Acclimatisation: A competitive strategy to combat heat

Sustained hard exercise in a hot environment presents a greater challenge to the body’s homoeostatic mechanisms than any other situation. The combination of a high rate of metabolic heat production and a restricted capacity for heat dissipation leads to hyperthermia (high body temperature), which may progress to heat illness, inevitably impairing exercise performance.

It has been demonstrated, in sports science labs, that prolonged cycling capacity is lower at 21°C than at 11°C and is even further reduced at 31°C, when VO2max is reduced, heart rate increased and skin and rectal temperature elevated⁽¹⁾. Heart rate rises in an attempt to meet increasing pressures on the blood supply, to increase skin blood flow for cooling purposes and to maintain oxygen supply to the working muscles.

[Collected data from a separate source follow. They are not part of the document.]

-- ==== Sys2Proof/Machine/Thermal.lean ====
section
/-! DEFINITION. Heat (chapter 16): samples, levels and rates (R376 to R382), disagreeing sensors and the middle layers (R383 to R385),
what they make of refresh (R138), clocking (R133), in-stack sequences (R168), edge routers (R124) and castling (R393, R394); the
coolant (R386, R387), the leak input (R424) and keep-warm (R392). Temperatures are in 1/16 °C. -/

namespace Sys2Proof.Machine

/-! ### Spots -/

/-- A spot that has not been sampled. -/
def SpotSt.blank : SpotSt :=
  { last := none, hist := [], level := 0, cool := 0, rate := false, rateCool := 0, rateStop := false, fast := false, slow := 0,
    ft := 0, hits := [], invalid := [], told := [], apart := 0, agree := 0, source := 0, refCool := 0, holdCool := 0 }

/-- A spot. -/
def Dev.spot (d : Dev) (p : Spot) : SpotSt := (look p d.thm.spots).getD SpotSt.blank

/-- Change a spot. -/
def Dev.updSpot (d : Dev) (p : Spot) (f : SpotSt → SpotSt) : Dev :=
  { d with thm := { d.thm with spots := put p (f (d.spot p)) d.thm.spots } }

/-- KIND of a spot (R395). -/
def spotKind : Spot → Nat
  | .tile _ => 0
  | .near _ _ => 1
  | .far _ => 2
  | .edge _ => 3

/-- The unit index of a spot. -/
def spotUnit : Spot → Nat
  | .tile t => t
  | .near t k => 4 * t + k
  | .far n => n
  | .edge e => e

/-- Sensors of a spot. -/
def spotSensors : Spot → Nat
  | .tile _ => 2
  | .near _ _ => 1
  | .far _ => 12
  | .edge _ => 1

/-- The index of sensor i of a spot in the defect list (R402). -/
def spotSensor (p : Spot) (i : Nat) : Nat := (spotSensors p) * (spotUnit p) + i

/-- Whether a spot is DRAM. -/
def spotDram : Spot → Bool
  | .near _ _ => true
  | .far _ => true
  | _ => false

/-- Whether a spot names a unit of the device. -/
def spotExists : Spot → Bool
  | .tile t => decide (t < 256)
  | .near t k => decide (t < 256) && decide (k < 4)
  | .far n => decide (n < 16)
  | .edge e => decide (e < 64)

/-- The threshold of a level, 1 WATCH to 4 TRIP, in 1/16 °C (R380). -/
def threshold (dram : Bool) (level : Nat) : Nat :=
  match level with
  | 1 => if dram then 1360 else 1440
  | 2 => if dram then 1520 else 1600
  | 3 => if dram then 1680 else 1760
  | _ => if dram then 1760 else 1920

/-- The level a value reaches. -/
def levelOf (dram : Bool) (v : Nat) : Nat :=
  if threshold dram 4 ≤ v then 4 else if threshold dram 3 ≤ v then 3 else if threshold dram 2 ≤ v then 2
  else if threshold dram 1 ≤ v then 1 else 0

/-! ### Readings (R376, R405) -/

/-- A reading is valid from 0 °C to 150 °C (R376). -/
def validReading : Option Int → Option Nat
  | some r => if decide (0 ≤ r) && decide (r ≤ 2400) then some r.toNat else none
  | none => none

/-- How a register shows a reading: below 0 °C as 0, no valid reading as 0xFFF (R376). -/
def shownReading : Option Int → Nat
  | some r => if r < 0 then 0 else if r ≤ 2400 then r.toNat else 0xFFF
  | none => 0xFFF
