-- ==== Sys2Proof/Machine/Dispatch.lean ====
section
/-! DEFINITION. One arm per command: its meaning. -/

namespace Sys2Proof.Machine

Heat exposure combined with exercise results not just in hyperthermia but also in hypohydration (low fluid levels) if fluid losses are not replaced, and this combination will dramatically reduce exercise capacity. There may be a critical core temperature which is the limiting factor for exercise in the heat.

When exercising in the heat for the first time, many people experience some of the symptoms of heat illnesses, such as heat cramps, fainting and exhaustion. But the good news is that the occurrence and severity of these symptoms can be significantly reduced by a process of acclimatisation, which allows the body to adapt to the stresses of a warm environment gradually, by repeated exposure.

Complete heat acclimatisation requires up to 14 days of exposure, but adaptations occur at varying rates. Even as few as five days of heat exposure will allow some adaptation to increased environmental temperatures⁽²⁾. Within these five days, control of cardiovascular function improves, plasma volume increases, heart rate drops and blood flow is prioritised to reach active muscles and the skin surface. The increase in plasma volume is temporary, allowing the body to cope with the increased need for cooling by redirecting blood to the skin capillary beds. Taken together, these short-term adaptations lower perception of work rate and allow toleration of the heat prior to longer-lasting changes.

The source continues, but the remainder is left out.